Record excerpts:

>>>

-- ==== Sys2Proof/Certificates/Slice0/Obligations.lean ====
section
/-!
DEFINITION. The statements for the provers. Each docstring says which rule of spec/ a statement formalises; where a clause is the
model's own choice it names the log entry.
-/

section

open Sys2Proof Sys2Proof.Machine

/-! ## Reset and the environment -/

/-- R93: a reset the platform asks for abandons whatever runs and leaves every line and register at its reset value, at whichever point
of the step it falls, within an operation or a wait too, as far as the operation runs; one that falls before the first action has
ended always does; and `State.reset` holds the same values. How a point within a step is named, and that the configuration stays, is the
model's (log entry 14). -/
def Obligations.ResetLeavesResetValues : Prop :=
  let atResetValues : State → Prop := fun t =>
    t.db = 0 ∧ t.rs = 0 ∧ t.rw = 0 ∧ t.e = 0 ∧ t.relay = 0 ∧ t.et = t.cfg.etReset ∧ t.curCol = 0 ∧ t.curLine = 0 ∧
    t.sample = none ∧ t.zone = none ∧ t.tick = none ∧ t.seq = .boot 0 ∧ t.time = 0 ∧ t.trace = []
  (∀ (s u : State) (p : ResetPoint), configOk s.cfg = true → s.env.reset = some p → abandoned p s = .next u →
    ∃ t, step s = .next t ∧ atResetValues t ∧ t.cfg = s.cfg) ∧
  (∀ (s : State) (p : ResetPoint), p.after = 0 → ∃ u, abandoned p s = .next u) ∧
  atResetValues State.reset ∧ State.reset.et = 1

/-- R6 and I21: a configuration whose bands overlap is rejected, whatever the block was about to do. -/
def Obligations.OverlappingBandsAreRejected : Prop :=
  ∀ (s : State) (i j : Nat) (a b : Band) (v : Nat), i < j → s.cfg.bands[i]? = some a → s.cfg.bands[j]? = some b →
    bandHolds a v = true → bandHolds b v = true → step s = .refused .badConfiguration

/-- R24: no step writes the configuration. -/
def Obligations.NoStepWritesTheConfiguration : Prop :=
  ∀ s t : State, step s = .next t → t.cfg = s.cfg

/-- R21 and R35: but for a reset, time never falls and the trace only grows at its end. -/
def Obligations.TimeNeverFallsAndTheTraceOnlyGrows : Prop :=
  ∀ s t : State, s.env.reset = none → step s = .next t → s.time ≤ t.time ∧ ∃ evs, t.trace = s.trace ++ evs

/-- R35: every step keeps the trace in the order of time. -/
def Obligations.EveryStepKeepsTheTraceInTimeOrder : Prop :=
  ∀ s t : State, traceOrdered s → step s = .next t → traceOrdered t

/-! ## The four primitives -/

/-- R22: each primitive appends exactly one event, stamped with the time at which it is performed, also a drive to the level a line
already holds, which changes no level; a register write appends nothing; the trace is empty at reset. -/
def Obligations.EachPrimitiveAppendsOneStampedEvent : Prop :=
  (∀ (s t : State) (l : Line) (v : Nibble), perform (.drive l v) s = .next t → t.trace = s.trace ++ [.set l v s.time]) ∧
  (∀ (s t : State) (l l' : Line), perform (.drive l (s.lineLevel l)) s = .next t → t.lineLevel l' = s.lineLevel l') ∧
  (∀ (s t : State) (d : Nat), perform (.wait d) s = .next t → t.trace = s.trace ++ [.wait d s.time]) ∧
  (∀ s t : State, perform .sample s = .next t → ∃ v, t.sample = some v ∧ t.trace = s.trace ++ [.sample v s.time]) ∧
  (∀ (s t : State) (k : ErrKind), perform (.note k) s = .next t → t.trace = s.trace ++ [.err k s.time]) ∧
  (∀ (s t : State) (a : Action), a = .classify ∨ (∃ v, a = .setEt v) ∨ (∃ c l, a = .setCur c l) ∨ (∃ v, a = .setTick v) →
    perform a s = .next t → t.trace = s.trace) ∧
  (∀ (s : State) (q : Seq), (s.setSeq q).trace = s.trace) ∧
  State.reset.trace = []

/-- DRIVE sets the one line to the level, also where it already holds it, and records it; nothing else changes. -/
def Obligations.DriveSetsOneLine : Prop :=
  ∀ (l : Line) (v : Nibble) (s : State), levelAdmitted l v = true →
    ∃ t, exec (.drive l v) s = .next t ∧ t.lineLevel l = v ∧ (∀ l', l' ≠ l → t.lineLevel l' = s.lineLevel l') ∧
      t.trace = s.trace ++ [.set l v s.time] ∧ takes s t 0 ∧
      SameSurroundings s t ∧ samePosition s t ∧ sameQuantizer s t ∧ sameCursor s t ∧ t.et = s.et ∧ t.tick = s.tick

/-- R50: DRIVE on RW admits only 0; a level other than 0 or 1 on a 1-bit line is refused by name; so does the notation. -/
def Obligations.DriveRefusesWhatItsLineDoesNotAdmit : Prop :=
  (∀ s : State, exec (.drive .rw 1) s = .refused .readTransfer) ∧
  (∀ (s : State) (l : Line) (v : Nibble), l ≠ .db → 1 < v.toNat → exec (.drive l v) s = .refused (.badLevel l v)) ∧
  (∀ v : Nibble, v ≠ 0 → decode (encode (.drive .rw v)) = .error (if v = 1 then .readTransfer else .badLevel))

/-- R85: `wait(d)` records its start and lets at least d and at most d + DELAY_EXCESS microseconds pass, exactly d in deterministic
timing; every line keeps its level and nothing is read. -/
def Obligations.WaitLastsAtLeastItsLength : Prop :=
  ∀ (d : Nat) (s : State),
    ∃ t, exec (.wait d) s = .next t ∧ t.trace = s.trace ++ [.wait d s.time] ∧ takes s t d ∧
      (∀ b, s.cfg.delayExcess = some b → t.time ≤ s.time + d + b) ∧
      SameBeyondDisplay s t ∧ sameBus s t ∧ sameCursor s t
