-- ==== Sys2Proof/Tests/Slice0.lean ====
section
/-!
SUPPORT. Tests of the model against spec/95_test_vectors.md and the encodings of spec/30_encoding.md, and the witnesses that the
hypotheses of the statements can be met. Expected results are the spec's own vectors, named in each comment.
-/

namespace Sys2Proof.Tests

open Sys2Proof.Machine

/-! ## Helpers -/

/-- A line of the notation. -/
def line (text : String) : Encoded := .operation (codes text.toList)

/-- A text as codes. -/
def text (t : String) : List Byte := codes t.toList

/-- The state after reset in deterministic timing, with samples to come. -/
def start (samples : List Nat) : State := State.atReset Config.default { Env.free with timing := .fixed 0, samples := samples } []

/-- The state after boot: `POLL(0)` (spec/95, conventions); the time is left at 0. -/
def ready (samples : List Nat) : State := (start samples).setSeq (.poll 0)

/-- The platform asks for a reset at a point of the next step. -/
def askReset (p : ResetPoint) (s : State) : State := { s with env := { s.env with reset := some p } }

/-- A question about the next state. -/
def ask {α : Type} (r : Host.Outcome State Fault Refusal) (f : State → α) : Option α :=
  match r with
  | .next t => some (f t)
  | .fault _ | .refused _ => none

/-- The outcome is a refusal for this reason. -/
def refusedFor (r : Host.Outcome State Fault Refusal) (x : Refusal) : Bool :=
  match r with
  | .refused y => decide (y = x)
  | .next _ | .fault _ => false

/-- The outcome is a fault for this reason. -/
def faultsWith (r : Host.Outcome State Fault Refusal) (x : Fault) : Bool :=
  match r with
  | .fault y => decide (y = x)
  | .next _ | .refused _ => false

/-! ## Well-formedness: one ill-formed term for each check -/

theorem test_wf_drive_level : (Instr.drive .e 2).wf = false := by decide
theorem test_wf_drive_read : (Instr.drive .rw 1).wf = false := by decide
theorem test_wf_zone_code : (Instr.zoneReserved 0b100).wf = false := by decide
theorem test_wf_putStr_quote : (Instr.putStr [0x41, 0x22]).wf = false := by decide
theorem test_wf_writeAt_quote : (Instr.writeAt 0 0 [0x22]).wf = false := by decide
theorem test_wf_render_quote : (Instr.render 0 [0x22]).wf = false := by decide
theorem test_wf_render_long : (Instr.render 0 (List.replicate 17 0x41)).wf = false := by decide
theorem test_wf_render_full : (Instr.render 1 (List.replicate 16 0x41)).wf = true := by decide

/-! ## Decoding: a word of each row, written out from its encoding -/

theorem test_decode_busWord : decode (.busWord 0b100101) = .ok (.busWord .data 0x5) := by decide
theorem test_decode_busWord_read : decode (.busWord 0b010101) = .error .readTransfer := by decide
/-- 'A' is DAT:41, the words 100100 100001 (spec/95 T4). -/
theorem test_decode_bytePair : decode (.bytePair 0b100100100001) = .ok (.bytePair .data 0x41) := by decide
theorem test_decode_bytePair_mixed : decode (.bytePair 0b100100000001) = .error .mixedRegisterSelect := by decide
theorem test_decode_cmdClear : decode (.cmdByte 0b00000001) = .ok .cmdClear := by decide
theorem test_decode_cmdReset : decode (.cmdByte 0b00000010) = .ok (.cmdReset 0) := by decide
theorem test_decode_cmdEntryMode : decode (.cmdByte 0b00000110) = .ok (.cmdEntryMode 1 0) := by decide
theorem test_decode_cmdDisplayCtrl : decode (.cmdByte 0b00001100) = .ok (.cmdDisplayCtrl 1 0 0) := by decide
theorem test_decode_cmdFunctionSet : decode (.cmdByte 0b00101000) = .ok (.cmdFunctionSet 0 1 0) := by decide
theorem test_decode_cmdSetDdram : decode (.cmdByte 0b11000101) = .ok (.cmdSetDdram 0x45) := by decide
theorem test_decode_cmd_none : decode (.cmdByte 0b01000000) = .error .unknownCommandForm := by decide
theorem test_decode_data : decode (.dataByte 0b01000001) = .ok (.data 0x41) := by decide
theorem test_decode_zoneIdle : decode (.zoneCode 0b000) = .ok .zoneIdle := by decide
theorem test_decode_zoneIncrement : decode (.zoneCode 0b001) = .ok .zoneIncrement := by decide
theorem test_decode_zoneDecrement : decode (.zoneCode 0b010) = .ok .zoneDecrement := by decide
theorem test_decode_zoneReset : decode (.zoneCode 0b011) = .ok .zoneReset := by decide
theorem test_decode_zoneExpose : decode (.zoneCode 0b100) = .ok .zoneExpose := by decide
theorem test_decode_zoneReserved : decode (.zoneCode 0b110) = .ok (.zoneReserved 0b110) := by decide
theorem test_decode_drive : decode (line "DRIVE DB, 0xA") = .ok (.drive .db 10) := by decide
theorem test_decode_drive_read : decode (line "DRIVE RW, 1") = .error .readTransfer := by decide
theorem test_decode_drive_level : decode (line "DRIVE RELAY, 2") = .error .badLevel := by decide
theorem test_decode_drive_line : decode (line "DRIVE LAMP, 1") = .error .badLineName := by decide
theorem test_decode_wait : decode (line "WAIT 915000 ; one tick") = .ok (.wait 915000) := by decide
theorem test_decode_sample : decode (line "SAMPLE") = .ok .sample := by decide
theorem test_decode_note : decode (line "NOTE AddressOutOfRange") = .ok (.note .addressOutOfRange) := by decide
theorem test_decode_sendNib : decode (line "SENDNIB CMD, 2") = .ok (.sendNib .command 2) := by decide
theorem test_decode_sendNib_wide : decode (line "SENDNIB CMD, 16") = .error .nibbleTooWide := by decide
theorem test_decode_sendByte : decode (line "SENDBYTE DAT, 0x41") = .ok (.sendByte .data 0x41) := by decide
theorem test_decode_sendByte_rs : decode (line "SENDBYTE REG, 1") = .error .badRegisterSelect := by decide
theorem test_decode_putCmd : decode (line "PUTCMD 0x01") = .ok (.putCmd 1) := by decide
theorem test_decode_putCmd_wide : decode (line "PUTCMD 256") = .error .byteTooWide := by decide
theorem test_decode_putChar : decode (line "PUTCHAR '!'") = .ok (.putChar 0x21) := by decide
theorem test_decode_putStr : decode (line "PUTSTR \"Hi\"") = .ok (.putStr [0x48, 0x69]) := by decide
theorem test_decode_goto : decode (line "GOTO 16, 1   ; out of range") = .ok (.gotoPos 16 1) := by decide
theorem test_decode_goto_count : decode (line "GOTO 5") = .error .wrongOperandCount := by decide
theorem test_decode_init : decode (line "  INIT") = .ok .init := by decide
theorem test_decode_writeAt : decode (line "WRITEAT 0, 0, \"RESET\"") = .ok (.writeAt 0 0 textReset) := by decide
theorem test_decode_render : decode (line "RENDER 1, \"\"") = .ok (.render 1 []) := by decide
theorem test_decode_render_long : decode (line "RENDER 0, \"12345678901234567\"") = .error .renderTooLong := by decide
theorem test_decode_classify : decode (line "CLASSIFY") = .ok .classify := by decide
theorem test_decode_poll : decode (line "POLL ; Expose with ET = 3") = .ok .poll := by decide
theorem test_decode_hInc : decode (line "H_INC") = .ok .hInc := by decide
theorem test_decode_hDec : decode (line "H_DEC") = .ok .hDec := by decide
theorem test_decode_hReset : decode (line "H_RESET") = .ok .hReset := by decide
theorem test_decode_hExpose : decode (line "H_EXPOSE") = .ok .hExpose := by decide
theorem test_decode_hIdle : decode (line "H_IDLE") = .ok .hIdle := by decide
theorem test_decode_banner : decode (line "BANNER") = .ok .banner := by decide
theorem test_decode_boot : decode (line "BOOT") = .ok .boot := by decide
theorem test_decode_unknown : decode (line "JUMP 3") = .error .unknownMnemonic := by decide
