-- ==== Sys2Proof/Machine/KeysTimers.lean ====
section
/-! DEFINITION. The keypad and timer instructions (44_keys_timers.md R180 to R186). They only read the keys, and load or read the timers. -/

namespace Sys2Proof.Machine

/-- SKP VX (44_keys_timers.md R180). -/
def execSkp (x : Reg) (s : State) : Host.Outcome State Fault Refusal :=
  match keyIndex (s.reg x) with
  | .ok k => .next (s.skipIf s.keys[k])
  | .error f => .next (s.raise f)

/-- SKNP VX (44_keys_timers.md R181). -/
def execSknp (x : Reg) (s : State) : Host.Outcome State Fault Refusal :=
  match keyIndex (s.reg x) with
  | .ok k => .next (s.skipIf (!s.keys[k]))
  | .error f => .next (s.raise f)

/-- LD VX, DT (44_keys_timers.md R183). -/
def execLdVxDt (x : Reg) (s : State) : Host.Outcome State Fault Refusal := .next (s.setReg x s.dt)

/-- LD VX, K (44_keys_timers.md R184): the lowest pressed key, or back to this instruction. -/
def execLdVxK (x : Reg) (s : State) : Host.Outcome State Fault Refusal :=
  match lowestPressed s.keys with
  | some k => .next (s.setReg x (BitVec.ofNat 8 k.val))
  | none => .next s.retract

/-- LD DT, VX (44_keys_timers.md R185). -/
def execLdDtVx (x : Reg) (s : State) : Host.Outcome State Fault Refusal := .next { s with dt := s.reg x }

/-- LD ST, VX (44_keys_timers.md R186). -/
def execLdStVx (x : Reg) (s : State) : Host.Outcome State Fault Refusal := .next { s with st := s.reg x }

end Sys2Proof.Machine
end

<<<

Work instructions:
Which lines above include the word "abandoned"? Pick them out and copy them.

Expected output:
  (∀ (s u : State) (p : ResetPoint), configOk s.cfg = true → s.env.reset = some p → abandoned p s = .next u →
  (∀ (s : State) (p : ResetPoint), p.after = 0 → ∃ u, abandoned p s = .next u) ∧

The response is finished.